Così come – mio cruccio – non si è ancora trovata la forza culturale per raccontare, a partire dai dieci anni della trasformazione della comunicazione governativa, tra gli anni ’80 e ’90, la peculiarità del cambiamento della comunicazione istituzionale in Italia, non partendo né dalle leggi, né dai modelli organizzativi, né dalla trasformazione digitale né dalla contaminazione europea dopo gli anni ’80. Ma partendo da dove si era in realtà partiti, cioè dal prodotto, dalle forme grafiche e multimediali, dalla linea estetica e dal rapporto tra questa cifra “esclusiva” e il cambiamento della fruizione sociale della messaggistica pubblica.
Lavoro monumentale concluso di recente invece l’Atlante Brand Milano (350 pagine e molte foto) attorno alla riflessione di 100 autori sulle trasformazioni di identità e immagine di Milano a due anni da Expo (Mimesis, 2017).

Infine – per far breve una lunga storia – la mostra finora più mancata all’appello ha riguardato il frutto di decenni di vita professionale nel design e l’attenzione costante all’iconografia e all’oggettistica (storica e di attualità) attorno ad una mitologia del disegno: la mano umana.
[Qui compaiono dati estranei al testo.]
/-- R150: everything the resumption can do. -/
theorem resumeFromHash_cases (c : Config) (s : State) :
    (requiredTokenFor c.transMatrix s.lcState s.tgt = .invalid ∧
      resumeFromHash c s = .next (raiseOp .transition { s with fsm := .tokenCheck })) ∨
    (requiredTokenFor c.transMatrix s.lcState s.tgt ≠ .invalid ∧
      matchToken s.tokens s.digest (requiredTokenFor c.transMatrix s.lcState s.tgt) = true ∧
      resumeFromHash c s = transProg c { s with fsm := .transProg }) ∨
    (requiredTokenFor c.transMatrix s.lcState s.tgt ≠ .invalid ∧
      matchToken s.tokens s.digest (requiredTokenFor c.transMatrix s.lcState s.tgt) = false ∧
      resumeFromHash c s =
        .next (raiseOp .token
          (noteUnset (requiredTokenFor c.transMatrix s.lcState s.tgt) { s with fsm := .tokenCheck }))) := by
  have ht : State.tgt { s with fsm := .tokenCheck } = s.tgt := by
    unfold State.tgt; cases s.xactReq <;> rfl
  by_cases hk : requiredTokenFor c.transMatrix s.lcState s.tgt = .invalid
  · exact .inl ⟨hk, by simp only [resumeFromHash, ht, hk, if_true]⟩
  · refine .inr ?_
    cases hm : matchToken s.tokens s.digest (requiredTokenFor c.transMatrix s.lcState s.tgt) with
    | true => exact .inl ⟨hk, rfl, by simp only [resumeFromHash, ht, hk, hm, if_true, if_false]⟩
    | false => exact .inr ⟨hk, rfl, by simp only [resumeFromHash, ht, hk, hm, if_false, Bool.false_eq_true]⟩

/-- R152: everything the acknowledge of the state commit can do. -/
theorem ackTransProg_next {ok : Bool} {s t : State} (h : ackTransProg ok s = .next t) :
    (ok = false ∧ t = raiseOp .otp s) ∨
    (ok = true ∧ ∃ l, s.tgt = some l ∧
      t = { s with
            lcState := .real l
            status := { s.status with transitionSuccessful := true }
            fsm := committedFsm l }) := by
  cases ok with
  | false => exact .inl ⟨rfl, by simpa [ackTransProg, eq_comm] using h⟩
  | true =>
    refine .inr ⟨rfl, ?_⟩
    simp only [ackTransProg, if_true] at h
    split at h
    · cases h
    · exact ⟨_, ‹_›, (Host.Outcome.next.inj h).symm⟩

/-- R146, R158: everything an acknowledge can do. -/
theorem otpAck_next {c : Config} {ok : Bool} {s t : State} (h : otpAck c ok s = .next t) :
    (s.otpPending = false ∧ t = s) ∨
    (s.otpPending = true ∧ s.fsm = .cntProg ∧ ackCntProg c ok { s with otpPending := false } = .next t) ∨
    (s.otpPending = true ∧ s.fsm = .transProg ∧ ackTransProg ok { s with otpPending := false } = .next t) ∨
    (s.otpPending = true ∧ s.fsm = .escalate ∧ t = { s with otpPending := false }) := by
  unfold otpAck at h
  split at h
  · rename_i hp
    dsimp only at h
    cases hf : s.fsm <;> rw [hf] at h <;> dsimp only at h <;> first
      | (cases h; done)
      | exact .inr (.inl ⟨hp, rfl, h⟩)
      | exact .inr (.inr (.inl ⟨hp, rfl, h⟩))
      | exact .inr (.inr (.inr ⟨hp, rfl, (Host.Outcome.next.inj h).symm⟩))
  · rename_i hp
    exact .inl ⟨by simpa using hp, (Host.Outcome.next.inj h).symm⟩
Almeno tremila pezzi di antiquariato e oggettistica etnografica di tutto il mondo per un viaggio immenso sul simbolo centralissimo di atti antropologicamente fondanti: indicare, salutare, pregare, lavorare, combattere, accogliere, accarezzare, mangiare, comunicare.
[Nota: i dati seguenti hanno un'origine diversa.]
/-! ### Decoding: for every constructor a word written out from R61 (`ifc` bit 41, `we` bit 40, `off` bits 39:32, `wdata`) and the offset of R41 -/

theorem test_decode_claim_registers :
    decodeTableWord 48 0x00000000000 = some (.rdAlertTest .sw) ∧
    decodeTableWord 48 0x30080000001 = some (.wrAlertTest .dbg 0x80000001#32) ∧
    decodeTableWord 48 0x20400000000 = some (.rdStatus .dbg) ∧
    decodeTableWord 48 0x10480000401 = some (.wrStatus .sw 0x80000401#32) ∧
    decodeTableWord 48 0x00800000000 = some (.rdClaimTransitionIfRegwen .sw) ∧
    decodeTableWord 48 0x308FFFFFFFF = some (.wrClaimTransitionIfRegwen .dbg 0xFFFFFFFF#32) ∧
    decodeTableWord 48 0x20C00000000 = some (.rdClaimTransitionIf .dbg) ∧
    decodeTableWord 48 0x10C00000097 = some (.wrClaimTransitionIf .sw 0x00000097#32) := by
  decide

theorem test_decode_transition_registers :
    decodeTableWord 48 0x01000000000 = some (.rdTransitionRegwen .sw) ∧
    decodeTableWord 48 0x31080001001 = some (.wrTransitionRegwen .dbg 0x80001001#32) ∧
    decodeTableWord 48 0x21400000000 = some (.rdTransitionCmd .dbg) ∧
    decodeTableWord 48 0x114FFFFFFFE = some (.wrTransitionCmd .sw 0xFFFFFFFE#32) ∧
    decodeTableWord 48 0x01800000000 = some (.rdTransitionCtrl .sw) ∧
    decodeTableWord 48 0x31880001801 = some (.wrTransitionCtrl .dbg 0x80001801#32) := by
  decide

theorem test_decode_tokens_and_target :
    decodeTableWord 48 0x21C00000000 = some (.rdTransitionToken0 .dbg) ∧
    decodeTableWord 48 0x11C80001C01 = some (.wrTransitionToken0 .sw 0x80001C01#32) ∧
    decodeTableWord 48 0x02000000000 = some (.rdTransitionToken1 .sw) ∧
    decodeTableWord 48 0x32080002001 = some (.wrTransitionToken1 .dbg 0x80002001#32) ∧
    decodeTableWord 48 0x22400000000 = some (.rdTransitionToken2 .dbg) ∧
    decodeTableWord 48 0x12480002401 = some (.wrTransitionToken2 .sw 0x80002401#32) ∧
    decodeTableWord 48 0x02800000000 = some (.rdTransitionToken3 .sw) ∧
    decodeTableWord 48 0x32880002801 = some (.wrTransitionToken3 .dbg 0x80002801#32) ∧
    decodeTableWord 48 0x22C00000000 = some (.rdTransitionTarget .dbg) ∧
    decodeTableWord 48 0x12C80002C01 = some (.wrTransitionTarget .sw 0x80002C01#32) := by
  decide

theorem test_decode_information_registers :
    decodeTableWord 48 0x03800000000 = some (.rdLcState .sw) ∧
    decodeTableWord 48 0x33880003801 = some (.wrLcState .dbg 0x80003801#32) ∧
    decodeTableWord 48 0x23C00000000 = some (.rdLcTransitionCnt .dbg) ∧
    decodeTableWord 48 0x13C80003C01 = some (.wrLcTransitionCnt .sw 0x80003C01#32) ∧
    decodeTableWord 48 0x04000000000 = some (.rdLcIdState .sw) ∧
    decodeTableWord 48 0x34080004001 = some (.wrLcIdState .dbg 0x80004001#32) ∧
    decodeTableWord 48 0x24400000000 = some (.rdHwRevision0 .dbg) ∧
    decodeTableWord 48 0x14480004401 = some (.wrHwRevision0 .sw 0x80004401#32) ∧
    decodeTableWord 48 0x04800000000 = some (.rdHwRevision1 .sw) ∧
    decodeTableWord 48 0x34880004801 = some (.wrHwRevision1 .dbg 0x80004801#32) := by
  decide

theorem test_decode_device_id :
    decodeTableWord 48 0x24C00000000 = some (.rdDeviceId0 .dbg) ∧
    decodeTableWord 48 0x14C80004C01 = some (.wrDeviceId0 .sw 0x80004C01#32) ∧
    decodeTableWord 48 0x05000000000 = some (.rdDeviceId1 .sw) ∧
    decodeTableWord 48 0x35080005001 = some (.wrDeviceId1 .dbg 0x80005001#32) ∧
    decodeTableWord 48 0x25400000000 = some (.rdDeviceId2 .dbg) ∧
    decodeTableWord 48 0x15480005401 = some (.wrDeviceId2 .sw 0x80005401#32) ∧
    decodeTableWord 48 0x05800000000 = some (.rdDeviceId3 .sw) ∧
    decodeTableWord 48 0x35880005801 = some (.wrDeviceId3 .dbg 0x80005801#32) ∧
    decodeTableWord 48 0x25C00000000 = some (.rdDeviceId4 .dbg) ∧
    decodeTableWord 48 0x15C80005C01 = some (.wrDeviceId4 .sw 0x80005C01#32) ∧
    decodeTableWord 48 0x06000000000 = some (.rdDeviceId5 .sw) ∧
    decodeTableWord 48 0x36080006001 = some (.wrDeviceId5 .dbg 0x80006001#32) ∧
    decodeTableWord 48 0x26400000000 = some (.rdDeviceId6 .dbg) ∧
    decodeTableWord 48 0x16480006401 = some (.wrDeviceId6 .sw 0x80006401#32) ∧
    decodeTableWord 48 0x06800000000 = some (.rdDeviceId7 .sw) ∧
    decodeTableWord 48 0x36880006801 = some (.wrDeviceId7 .dbg 0x80006801#32) := by
  decide

theorem test_decode_manuf_state :
    decodeTableWord 48 0x26C00000000 = some (.rdManufState0 .dbg) ∧
    decodeTableWord 48 0x16C80006C01 = some (.wrManufState0 .sw 0x80006C01#32) ∧
    decodeTableWord 48 0x07000000000 = some (.rdManufState1 .sw) ∧
    decodeTableWord 48 0x37080007001 = some (.wrManufState1 .dbg 0x80007001#32) ∧
    decodeTableWord 48 0x27400000000 = some (.rdManufState2 .dbg) ∧
    decodeTableWord 48 0x17480007401 = some (.wrManufState2 .sw 0x80007401#32) ∧
    decodeTableWord 48 0x07800000000 = some (.rdManufState3 .sw) ∧
    decodeTableWord 48 0x37880007801 = some (.wrManufState3 .dbg 0x80007801#32) ∧
    decodeTableWord 48 0x27C00000000 = some (.rdManufState4 .dbg) ∧
    decodeTableWord 48 0x17C80007C01 = some (.wrManufState4 .sw 0x80007C01#32) ∧
    decodeTableWord 48 0x08000000000 = some (.rdManufState5 .sw) ∧
    decodeTableWord 48 0x38080008001 = some (.wrManufState5 .dbg 0x80008001#32) ∧
    decodeTableWord 48 0x28400000000 = some (.rdManufState6 .dbg) ∧
    decodeTableWord 48 0x18480008401 = some (.wrManufState6 .sw 0x80008401#32) ∧
    decodeTableWord 48 0x08800000000 = some (.rdManufState7 .sw) ∧
    decodeTableWord 48 0x38880008801 = some (.wrManufState7 .dbg 0x80008801#32) := by
  decide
Sul suo tavolo – anch’essa incompiuta (ma Nicolò si è assunto l’impegno a concluderla) – l’ampia brochure per la Fondazione “Paolo Grassi”, immaginata dopo che ne ho assunta la presidenza nel 2021 (ed Elio Franzini la presidenza del Comitato scientifico), finita nella selezione di testi e immagini e ormai pronta per quelle sapienti sagomature che rendono un prodotto carico e quasi illeggibile in uno spazio attraversato dall’aria e dall’intelligenza visuale.
Dal 2008 Fulvio è stato anche art director di Fondazione “Francesco Saverio Nitti”, sua la realizzazione del logo della Fondazione e della comunicazione visuale di molti eventi realizzati in questi anni.